Евгения Михайловича встретили на плавзаводе хорошо. Не с подобострастием, как это иногда бывает, а искренне и просто. Он это почувствовал сразу, как только утром спустился с траулера на присланный за ним мотобот. Пришел не резервный, хотя послали и резервный, а рабочий, за номером «пять», где старшиной был его старый приятель. «Пятерка» опередила резервный метров на двести, и ее дружный экипаж с радостным смехом быстро, умело пришвартовал свое суденышко к траулеру.
— Михайлович! — закричал старшина несколько фамильярно, подчеркивая этим свои короткие отношения с начальником крабофлота. — Сидай, кум, до нас!
— Хлопцы, — забеспокоились между тем на отставшем резервном, — нам велено начальство в базу забрать, а вы — айда свои вешки шукать!
Тем временем старшина «пятерки», по прозвищу Хохол, мужик лет сорока, необозримо толстый, но ловкий и чудовищно сильный, лихо взобрался на борт «Аппаратчика» и, раскинув руки, пошел, как медведь, на Евгения Михайловича. На его обветренном лице кирпичного цвета блуждала радостная улыбка.
Старшина так крепко сжал в своих объятиях тщедушного начальника крабофлота, что у того затрещали кости.
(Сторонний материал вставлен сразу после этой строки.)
/-! ### Events of loads, streams and translation -/

/-- R221, R262, R263, R466, R481: a signal sets its pending bit, and the context, idle or parked, makes its
predicates true; a drain starts, after its pause sets TGT of every actor, stream and stage-queue home, and at
the quiescent point changes the mode, sets every FCNT and every stair value to 0 and ends the load's epoch of
atomics. -/
def Obligations.SignalsAndModesTakeEffect : Prop :=
  (∀ (s : State) (c x n : Nat),
     let w := s.receiver c n
     let o := s.ctx c x
     (bitAt w 0 = true → ∃ t, exec (.corridorArrival c n) s = .next t ∧
       n ∈ (t.ctx c (bits w 1 2)).corridor ∧
       (s.cycle, Instr.corridorApply c (bits w 1 2)) ∈ t.agenda) ∧
     (o.corridor ≠ [] → o.run = .idle ∨ o.park.isSome = true →
       ∃ t, exec (.corridorApply c x) s = .next t ∧ (t.ctx c x).corridor = [] ∧ t.mem = s.mem ∧
         ∀ m ∈ o.corridor, bits (s.receiver c m) 3 3 ≠ 0 →
           (t.ctx c x).reg (610 + bits (s.receiver c m) 3 3) = ⟨1, false⟩) ∧
     (o.corridor ≠ [] → o.run ≠ .idle → o.park = none →
       exec (.corridorApply c x) s = .next (s.retry (.corridorApply c x)))) ∧
  (∀ (s : State) (h : Nat) (m : BitVec 3),
     let l := s.loadAt h
     (l.draining = true →
       exec (.drainStart h m) s = .next (s.setLoad h { l with target := m })) ∧
     (l.draining = false → m = l.mode → exec (.drainStart h m) s = .next s) ∧
     (l.draining = false → l.state ≠ .free → m ≠ l.mode → ∃ t, exec (.drainStart h m) s = .next t ∧
       t.loadAt h = { l with draining := true, target := m, targets := false, drainAge := 0 } ∧
       Scheduled s t .drainTargetSet) ∧
     (s.loadWhere s.drainPaused = some h → ∃ t, exec .drainTargetSet s = .next t ∧
       t.loadAt h = { l with targets := true } ∧ t.mem = s.mem ∧ Scheduled s t .quiescentPoint ∧
       (∀ e ∈ s.streamsOf h, (t.stream e.1 e.2).tgt = s.drainPeriods h * s.qStream h e.2) ∧
       (∀ j ∈ s.stageQueues h, mapGet 0 (32 * h + j) t.qtgt = s.drainPeriods h * s.qStage h j) ∧
       (Tidy s → ∀ e ∈ s.plainActors h,
         bits (t.actorWord e.1 e.2 2) 32 32 = s.drainPeriods h * s.qActor h e.1 e.2 % 2 ^ 32)) ∧
     ((s.loadWhere fun h l => l.drains && l.targets && s.quiescent h) = some h →
       ∃ t, exec .quiescentPoint s = .next t ∧ t.mem = s.mem ∧
         t.loadAt h = { (s.endEpoch h).loadAt h with
           mode := l.target, draining := false, targets := false, drainAge := 0 } ∧
         (∀ e ∈ s.streamsOf h, (t.stream e.1 e.2).fcnt = 0 ∧ (t.stream e.1 e.2).tgt = 0) ∧
         (∀ j < 32, mapGet 0 (32 * h + j) t.qfcnt = 0 ∧ mapGet 0 (32 * h + j) t.qtgt = 0) ∧
         (∀ k ∈ l.cores, ∀ x < 4, ∀ j < 4, (t.ctx k x).stair j = 0) ∧
         (Tidy s → ∀ e ∈ s.allActors h, bits (t.actorWord e.1 e.2 2) 0 32 = 0) ∧
         ∀ e ∈ t.atoms, e.2.load ≠ some h))

/-- R206, R272, R285 to R289, R431, R481: a stream that stops sends what it has read and is then idle; one
that runs sends the oldest token read ahead (its last one ends its walk), begins a token, or performs the
one in hand, in an ordered load behind its conflicts; what the access itself does is said for a shared
address outside a queue. The model's choices are that a stopping stream still sends what it has read ahead
(log 10), when one begins a token (log 61), and that a token's words move whole at one step (log 9). -/
def Obligations.StreamsAct : Prop :=
  ∀ (s : State) (hk n h : Nat) (i : Instr), s.streamOwner hk n = some h → s.streamsLive h hk = true →
    let t := s.stream hk n
    let again := Instr.streamToken hk n
    t.mode ≠ .idle → t.mode ≠ .finished →
    (t.busy = false → t.mode = .stopping → t.ahead = 0 → ∃ u, exec again s = .next u ∧
      u.stream hk n = { t with mode := .idle } ∧ Scheduled s u .loadComplete) ∧
    (t.busy = false → s.maySend h hk n = true → ∃ u, exec again s = .next u ∧
      Scheduled s u again ∧ (u.stream hk n).ahead = t.ahead - 1 ∧ (u.stream hk n).done = t.done + 1 ∧
      (t.mode = .stopping → (u.stream hk n).mode = if t.ahead = 1 then .idle else .stopping) ∧
      (t.mode = .running → (u.stream hk n).mode =
        if t.ahead = 1 ∧ s.walkTotal hk n ≤ t.pos then .finished else .running) ∧
      (s.isQueue hk n = false → ∃ p, mapFind s.nextId u.packets = some p ∧ p.kind = 0 ∧ p.hall = hk ∧
        p.data = memBytes s.mem (s.ringKey hk n (t.pos - t.ahead)) (s.streamSize hk n))) ∧
    (t.busy = false → (t.mode = .stopping → 0 < t.ahead) → s.maySend h hk n = false →
      s.sinkClosed h hk n = false → s.homeAstray h hk n = false →
      (s.mayBegin h hk n = true → ∃ u, exec again s = .next u ∧ u.stream hk n =
          { t with busy := true, cumulative := t.cumulative + 1, fcnt := t.fcnt + 1,
                   issued := s.cycle } ∧
        Scheduled s u (if (s.loadAt h).ordered then .orderedAccessPerform hk n else again)) ∧
      (s.mayBegin h hk n = false → exec again s = .next (s.retry again))) ∧
    (t.busy = true → s.waitsWalk hk n = false →
      i = again ∧ (s.loadAt h).ordered = false ∨
        i = .orderedAccessPerform hk n ∧ s.orderedBehind h hk n = false →
      s.tokenPoisoned h hk n = false → s.isShared hk n = true →
      ∀ key, s.sharedKey (BitVec.ofNat 64 (s.tokenVa hk n t.pos)) (s.streamSize hk n) = some key →
        s.mergedOn hk key (s.streamSize hk n) = false → s.isQueue hk n = false →
        ∃ u, exec i s = .next u ∧ Scheduled s u again ∧ (u.stream hk n).busy = false ∧
          (u.stream hk n).pos = t.pos + 1 ∧
          u.mem = if s.isSink hk n then memSetBytes s.mem key
              (memBytes s.mem (s.ringKey hk n (s.streamPtr hk n)) (s.streamSize hk n))
            else memSetBytes s.mem (s.ringKey hk n t.pos) (memBytes s.mem key (s.streamSize hk n))) ∧
    (t.busy = true → s.waitsWalk hk n = false → s.orderedBehind h hk n = true →
      exec (.orderedAccessPerform hk n) s = .next (s.retry (.orderedAccessPerform hk n)))

/-- R378 to R386: a miss token passes one stage of the walker graph at a time; a walk that ends at a leaf
fills the TLB of its port, and the access that waits for it goes on, or misses again where the leaf forbids
it; one that fails withholds the access, whose page is walked again every RETRY cycles from then on; a
poisoned entry stops the load; a wait of FLIM cycles pre-empts it. That the record of that stop names the
access withheld longest at the expiry is log 58, the cause that a merged access is given is log 96, and the
kind of an entry that meets several is log 132. -/
def Obligations.WalksEnd : Prop :=
  ∀ (s : State) (k id base cause : Nat) (large rd wr : Bool) (t : WalkToken) (w v : Withheld) (tag : Nat),
    let answers := fun (f : Walk) (u : State) => t.found = some f ∧ exec (.walkResult k) s = .next u
    let retry := s.walkRetry (w.hall / 128)
    let limit := s.walkLimit (w.hall / 128)
    let page := fun (e : Nat × WalkToken) =>
      e.2.asn == w.asn && e.2.va.toNat / 2 ^ 21 == w.va.toNat / 2 ^ 21
    let port := s.edgePort w.hall
    (mapFind k s.walks = some t → t.found = none →
      exec (.walkResult k) s =
        .next ({ s with walks := mapPut k (s.advanceWalk t) s.walks }.later 1 (.walkResult k))) ∧
    (mapFind k s.walks = some t → mapSorted s.withheld = true → (∀ e ∈ s.withheld, e.2.id = e.1) →
      id < s.nextId → (s.withheld.filter fun e => e.2.walk == some k) = [(id, w)] →
      (t.found = some (.leaf base large rd wr) → ∃ u, answers (.leaf base large rd wr) u ∧
        (∃ e ∈ u.tlb t.port, e.asn = t.asn ∧ e.large = large ∧ e.base = base ∧ e.rd = rd ∧ e.wr = wr ∧
          e.vpn = t.va.toNat / (if large then 2 ^ 33 else 2 ^ 21)) ∧
        ((s.tlb t.port).length ≤ 512 → (u.tlb t.port).length ≤ 512) ∧
        (leafPermits w.sink rd wr = true → s.streamsLive w.load w.hall = true →
          mapFind id u.withheld = none) ∧
        (leafPermits w.sink rd wr = false →
          ∃ x, mapFind id u.withheld = some x ∧ (x.walk.isSome = true ∨ x.wants = true))) ∧
      (t.found = some (.fail cause) → ∃ u, answers (.fail cause) u ∧ u.tlbs = s.tlbs ∧
        (u.stream w.hall w.stream).page = true ∧
        (∃ x, mapFind id u.withheld = some x ∧ x.failed = true ∧ x.cause = BitVec.ofNat 8 cause) ∧
        (s.cycle + retry - (if w.failed then (s.cycle - w.since) % retry else 0), .rewalk id) ∈ u.agenda ∧
        (w.failed = false → (s.cycle + limit, .flimExpiry id) ∈ u.agenda)) ∧
      (t.found = some .poisoned → ∃ u, answers .poisoned u ∧ u.tlbs = s.tlbs ∧
        mapFind id u.withheld = none ∧
        ((s.loadAt w.load).state = .running → (u.loadAt w.load).state = .stopping ∧
          (u.loadAt w.load).code = some (BitVec.ofNat 8 codePoison)))) ∧
    (mapFind id s.withheld = some w → w.id = id → w.failed = true →
      (w.walk = none → w.retryAt ≤ s.cycle → s.streamsLive w.load w.hall = true →
        (s.portWalks port).find? page = none → s.freeTag port = some tag →
        ∃ u, exec (.rewalk id) s = .next u ∧ Scheduled s u (.walkResult s.nextId) ∧
          mapFind s.nextId u.walks = some { port := port, tag := BitVec.ofNat 8 tag, va := w.va,
                                            asn := w.asn, sink := w.sink } ∧
          mapFind id u.withheld = some { w with walk := some s.nextId, wants := false }) ∧
      ((s.loadAt w.load).state = .running → s.cycle < w.since + limit →
        exec (.flimExpiry id) s = .next (s.at (w.since + limit) (.flimExpiry id))) ∧
      ((s.loadAt w.load).state = .running → w.since + limit ≤ s.cycle →
        s.longestWithheld w.load = some v → ∃ u, exec (.flimExpiry id) s = .next u ∧
          (u.loadAt w.load).state = .preempting ∧
          (u.loadAt w.load).late = some [12, v.hall, v.stream, v.token, v.va.toNat, v.cause.toNat] ∧
          Scheduled s u .pageStall ∧
          ∀ c ∈ (s.loadAt w.load).cores, ∃ due ≤ s.cycle + 200, (due, .preemptFlagSet c) ∈ u.agenda))

/-- R383, R384: an invalidation leaves no entry that it covers in the ports of its wing and every other
entry, and discards the walks in flight that it covers; it completes once their accesses have been walked
again: then ICNT counts it and the next one starts. -/
def Obligations.InvalidationsRemoveEntries : Prop :=
  ∀ (s : State) (wing port : Nat) (va : BitVec 35) (asn : BitVec 11) (e : TlbEntry)
    (i : Instr) (sel : Nat × Nat × Nat),
    (i = .invalidatePage wing va asn ∧ sel = (0, va.toNat, asn.toNat) ∨
      i = .invalidateRegion wing va asn ∧ sel = (1, va.toNat, asn.toNat) ∨
      i = .invalidateAsn wing asn ∧ sel.1 = 2 ∧ sel.2.2 = asn.toNat ∨
      i = .invalidateAll wing ∧ sel.1 = 3) →
    (mapGet [] wing s.invals).head? = some sel →
    (∃ t, exec i s = .next t ∧ t.mem = s.mem ∧ Scheduled s t .invalidationComplete ∧
      (∀ k w, (k, w) ∈ s.walks → w.port / 4 = wing → invalCovers sel w.asn.toNat w.va.toNat = true →
        k < s.nextId → ∀ x ∈ t.walks, x.1 ≠ k) ∧
      (e ∈ t.tlb port ↔ e ∈ s.tlb port ∧ (port / 4 = wing → e.coveredBy sel = false))) ∧
    ((steps 0 1 4).any s.invalStarted = true →
      (∀ w < 4, s.invalStarted w = true → s.rewalking w = true) →
      exec .invalidationComplete s = .next (s.retry .invalidationComplete)) ∧
    ((steps 0 1 4).find? (fun w => s.invalStarted w && !s.rewalking w) = some wing →
      ∃ t, exec .invalidationComplete s = .next t ∧
      (Tidy s → bits (t.sysCfg wing 2307) 32 32 = (bits (s.sysCfg wing 2307) 32 32 + 1) % 2 ^ 32) ∧
      (mapSorted s.invals = true → mapGet [] wing t.invals = (mapGet [] wing s.invals).tail) ∧
      (e ∈ t.tlb port ↔ e ∈ s.tlb port ∧ (port / 4 = wing → e.coveredBy sel = false)))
— Семеныч! — только и охнул Евгений Михайлович и тут же неожиданно почувствовал себя и здоровым и в своей стихии. Наконец он был среди людей, которыми руководил чаще всего на расстоянии, из углового особняка на улице Менжинского во Владивостоке, и которых уважал, искренне любил. — Семеныч! — еще раз повторил начальник крабофлота. — Пусти, чертяка, а то сяду в резервный…
Когда «пятерка» подошла к высоченному стальному борту плавзавода, Евгений Михайлович хотел воспользоваться, как обычно, шторм-трапом, но его не пустили ловцы, а потом наверху загудел мотор лебедки, и вниз с легким лязгом и с шипением пошли троса с крюками на концах. И гость понял, что ему решили оказать особую честь. Это называлось «с доставкой на дом», то есть наверх поднимался весь мотобот и крепился там на могучих мотобалках. После этого оставалось сделать лишь один шаг, чтобы ступить на долгожданную палубу плавзавода.
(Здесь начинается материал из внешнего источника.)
-- ==== Sys2Proof/Laws/Maps.lean ====
section
/-!
SUPPORT. Finite maps and sets: what is read after a write, what a write leaves, and that writing keeps
the keys strictly rising.
-/

namespace Sys2Proof.Machine

variable {α : Type}

@[simp] theorem mapFind_nil (k : Nat) : mapFind k ([] : List (Nat × α)) = none := rfl

theorem mapFind_cons (k j : Nat) (v : α) (m : List (Nat × α)) :
    mapFind k ((j, v) :: m) = if j = k then some v else mapFind k m := rfl

@[simp] theorem mapFind_put (k : Nat) (v : α) (m : List (Nat × α)) :
    mapFind k (mapPut k v m) = some v := by
  induction m with
  | nil => simp [mapPut, mapFind_cons]
  | cons e m ih =>
    obtain ⟨j, w⟩ := e
    by_cases h : k < j
    · simp [mapPut, h, mapFind_cons]
    · by_cases h' : k = j
      · simp [mapPut, h', mapFind_cons]
      · simp [mapPut, h, h', mapFind_cons, ih, Ne.symm h']

theorem mapFind_put_ne {k j : Nat} (h : j ≠ k) (v : α) (m : List (Nat × α)) :
    mapFind j (mapPut k v m) = mapFind j m := by
  induction m with
  | nil => simp [mapPut, mapFind_cons, Ne.symm h]
  | cons e m ih =>
    obtain ⟨i, w⟩ := e
    by_cases h1 : k < i
    · simp [mapPut, h1, mapFind_cons, Ne.symm h]
    · by_cases h2 : k = i
      · subst h2; simp [mapPut, mapFind_cons, Ne.symm h]
      · simp [mapPut, h1, h2, mapFind_cons, ih]

@[simp] theorem mapGet_put (d : α) (k : Nat) (v : α) (m : List (Nat × α)) :
    mapGet d k (mapPut k v m) = v := by simp [mapGet]

theorem mapGet_put_ne (d : α) {k j : Nat} (h : j ≠ k) (v : α) (m : List (Nat × α)) :
    mapGet d j (mapPut k v m) = mapGet d j m := by simp [mapGet, mapFind_put_ne h]

@[simp] theorem mapGet_nil (d : α) (k : Nat) : mapGet d k [] = d := rfl

/-- A write with a default is a deletion or a write. -/
theorem mapPutD_eq [DecidableEq α] (d : α) (k : Nat) (v : α) (m : List (Nat × α)) :
    mapPutD d k v m = if v = d then mapDel k m else mapPut k v m := by
  induction m with
  | nil => by_cases h : v = d <;> simp [mapPutD, mapDel, mapPut, h]
  | cons e m ih =>
    obtain ⟨j, w⟩ := e
    by_cases h : v = d <;> by_cases h1 : k < j
    · simp [mapPutD, mapDel, h, h1, Nat.ne_of_lt h1]
    · by_cases h2 : k = j <;> simp_all [mapPutD, mapDel]
    · simp [mapPutD, mapPut, h, h1]
    · by_cases h2 : k = j <;> simp_all [mapPutD, mapPut]

/-- Keys rise strictly from some bound. -/
def risesFrom (b : Nat) : List (Nat × α) → Prop
  | [] => True
  | (j, _) :: m => b ≤ j ∧ risesFrom (j + 1) m

theorem risesFrom.weaken {b c : Nat} (h : c ≤ b) {m : List (Nat × α)} (r : risesFrom b m) :
    risesFrom c m := by
  cases m with
  | nil => trivial
  | cons e m => exact ⟨Nat.le_trans h r.1, r.2⟩

theorem mapSorted_cons (j : Nat) (w : α) (m : List (Nat × α)) :
    mapSorted ((j, w) :: m) = true ↔ risesFrom (j + 1) m := by
  induction m generalizing j w with
  | nil => simp [mapSorted, risesFrom]
  | cons e m ih =>
    obtain ⟨i, x⟩ := e
    simp [mapSorted, risesFrom, ih, Nat.succ_le_iff]

theorem mapSorted_iff (m : List (Nat × α)) : mapSorted m = true ↔ risesFrom 0 m := by
  cases m with
  | nil => simp [mapSorted, risesFrom]
  | cons e m =>
    obtain ⟨j, w⟩ := e
    simp [mapSorted_cons, risesFrom]

theorem mapFind_below {b k : Nat} {m : List (Nat × α)} (r : risesFrom b m) (h : k < b) :
    mapFind k m = none := by
  induction m generalizing b with
  | nil => rfl
  | cons e m ih =>
    obtain ⟨j, w⟩ := e
    have hj : j ≠ k := Nat.ne_of_gt (Nat.lt_of_lt_of_le h r.1)
    simp [mapFind_cons, hj, ih r.2 (Nat.lt_succ_of_lt (Nat.lt_of_lt_of_le h r.1))]

theorem risesFrom_put {b k : Nat} (v : α) {m : List (Nat × α)} (r : risesFrom b m) (h : b ≤ k) :
    risesFrom b (mapPut k v m) := by
  induction m generalizing b with
  | nil => exact ⟨h, trivial⟩
  | cons e m ih =>
    obtain ⟨j, w⟩ := e
    simp only [mapPut]
    split
    · next hk => exact ⟨h, Nat.succ_le_of_lt hk, r.2⟩
    · split
      · next hk => subst hk; exact r
      · next h1 h2 => exact ⟨r.1, ih r.2 (by omega)⟩

theorem risesFrom_del {b : Nat} (k : Nat) {m : List (Nat × α)} (r : risesFrom b m) :
    risesFrom b (mapDel k m) := by
  induction m generalizing b with
  | nil => trivial
  | cons e m ih =>
    obtain ⟨j, w⟩ := e
    simp only [mapDel]
    split
    · exact r.2.weaken (by have := r.1; omega)
    · split
      · exact r
      · exact ⟨r.1, ih r.2⟩

/-- A write keeps the keys rising. -/
theorem mapSorted_put (k : Nat) (v : α) {m : List (Nat × α)} (h : mapSorted m = true) :
    mapSorted (mapPut k v m) = true :=
  (mapSorted_iff _).2 (risesFrom_put v ((mapSorted_iff _).1 h) (Nat.zero_le k))

/-- A deletion keeps the keys rising. -/
theorem mapSorted_del (k : Nat) {m : List (Nat × α)} (h : mapSorted m = true) :
    mapSorted (mapDel k m) = true :=
  (mapSorted_iff _).2 (risesFrom_del k ((mapSorted_iff _).1 h))

/-- A write with a default keeps the keys rising. -/
theorem mapSorted_putD [DecidableEq α] (d : α) (k : Nat) (v : α) {m : List (Nat × α)}
    (h : mapSorted m = true) : mapSorted (mapPutD d k v m) = true := by
  rw [mapPutD_eq]; split
  · exact mapSorted_del k h
  · exact mapSorted_put k v h

theorem mapFind_del_ne {k j : Nat} (h : j ≠ k) (m : List (Nat × α)) :
    mapFind j (mapDel k m) = mapFind j m := by
  induction m with
  | nil => rfl
  | cons e m ih =>
    obtain ⟨i, w⟩ := e
    simp only [mapDel]
    split
    · next hk => subst hk; simp [mapFind_cons, Ne.symm h]
    · split
      · rfl
      · simp [mapFind_cons, ih]

theorem mapFind_del_rises {b k : Nat} {m : List (Nat × α)} (r : risesFrom b m) :
    mapFind k (mapDel k m) = none := by
  induction m generalizing b with
  | nil => rfl
  | cons e m ih =>
    obtain ⟨i, w⟩ := e
    simp only [mapDel]
    split
    · next hk => subst hk; exact mapFind_below r.2 (Nat.lt_succ_self _)
    · split
      · next hk h2 => exact mapFind_below (b := i) ⟨Nat.le_refl i, r.2⟩ h2
      · next hk h2 => simp [mapFind_cons, Ne.symm hk, ih r.2]

/-- What a write with a default leaves to read at its own key. -/
theorem mapGet_putD [DecidableEq α] (d : α) (k : Nat) (v : α) {m : List (Nat × α)}
    (h : mapSorted m = true) : mapGet d k (mapPutD d k v m) = v := by
  rw [mapPutD_eq]; split
  · next hv => simp [mapGet, mapFind_del_rises ((mapSorted_iff m).1 h), hv]
  · exact mapGet_put d k v m

/-- Every other key reads as before a write with a default. -/
theorem mapGet_putD_ne [DecidableEq α] (d e : α) {k j : Nat} (h : j ≠ k) (v : α)
    (m : List (Nat × α)) : mapGet e j (mapPutD d k v m) = mapGet e j m := by
  rw [mapPutD_eq]; split
  · simp [mapGet, mapFind_del_ne h]
  · exact mapGet_put_ne e h v m

theorem mem_mapPut {k : Nat} {v : α} {m : List (Nat × α)} {e : Nat × α}
    (h : e ∈ mapPut k v m) : e = (k, v) ∨ e ∈ m := by
  induction m with
  | nil => simpa [mapPut] using h
  | cons a m ih =>
    obtain ⟨i, w⟩ := a
    simp only [mapPut] at h
    split at h
    · simpa using h
    · split at h
      · simp only [List.mem_cons] at h ⊢; tauto
      · simp only [List.mem_cons] at h ⊢
        rcases h with h | h
        · exact .inr (.inl h)
        · have := ih h; tauto

theorem mem_mapDel {k : Nat} {m : List (Nat × α)} {e : Nat × α}
    (h : e ∈ mapDel k m) : e ∈ m := by
  induction m with
  | nil => simpa [mapDel] using h
  | cons a m ih =>
    obtain ⟨i, w⟩ := a
    simp only [mapDel] at h
    split at h
    · exact .tail _ h
    · split at h
      · exact h
      · rcases List.mem_cons.1 h with h | h
        · exact h ▸ .head _
        · exact .tail _ (ih h)

/-- Whether a set holds a key after one was added. -/
theorem setHas_add (k j : Nat) (s : List Nat) :
    setHas j (setAdd k s) = true ↔ j = k ∨ setHas j s = true := by
  simp only [setHas, List.contains_iff_mem]
  induction s with
  | nil => simp [setAdd]
  | cons i s ih =>
    simp only [setAdd]
    split
    · simp
    · split
      · next hk => subst hk; simp
      · simp only [List.mem_cons, ih]; tauto

/-- Whether a set holds a key after one was taken out. -/
theorem setHas_del (k j : Nat) (s : List Nat) :
    setHas j (setDel k s) = true ↔ j ≠ k ∧ setHas j s = true := by
  simp only [setHas, setDel, List.contains_iff_mem, List.mem_filter, bne_iff_ne]
  exact and_comm

end Sys2Proof.Machine
end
Разумеется, по своему рангу Евгений Михайлович имел право на такую честь. Он руководитель огромного хозяйства и обладал, в общем-то, почти неограниченной властью. Он это великолепно знал, но всегда страшился злоупотреблять своею властью, и над ним часто подтрунивали коллеги, начальники смежных управлений «Дальморепродукта», удивляясь его чрезмерной деликатности. Он был среди них самым молодым и по возрасту и по стажу работы. Всего несколько лет назад пришел Евгений Михайлович в крабофлот. А до этого он был отличным партийным работником и жизнь «морских людей» знал хорошо, потому что плавал в молодости с китобоями, затем был начальником отдела кадров и помполитом на старых краболовах.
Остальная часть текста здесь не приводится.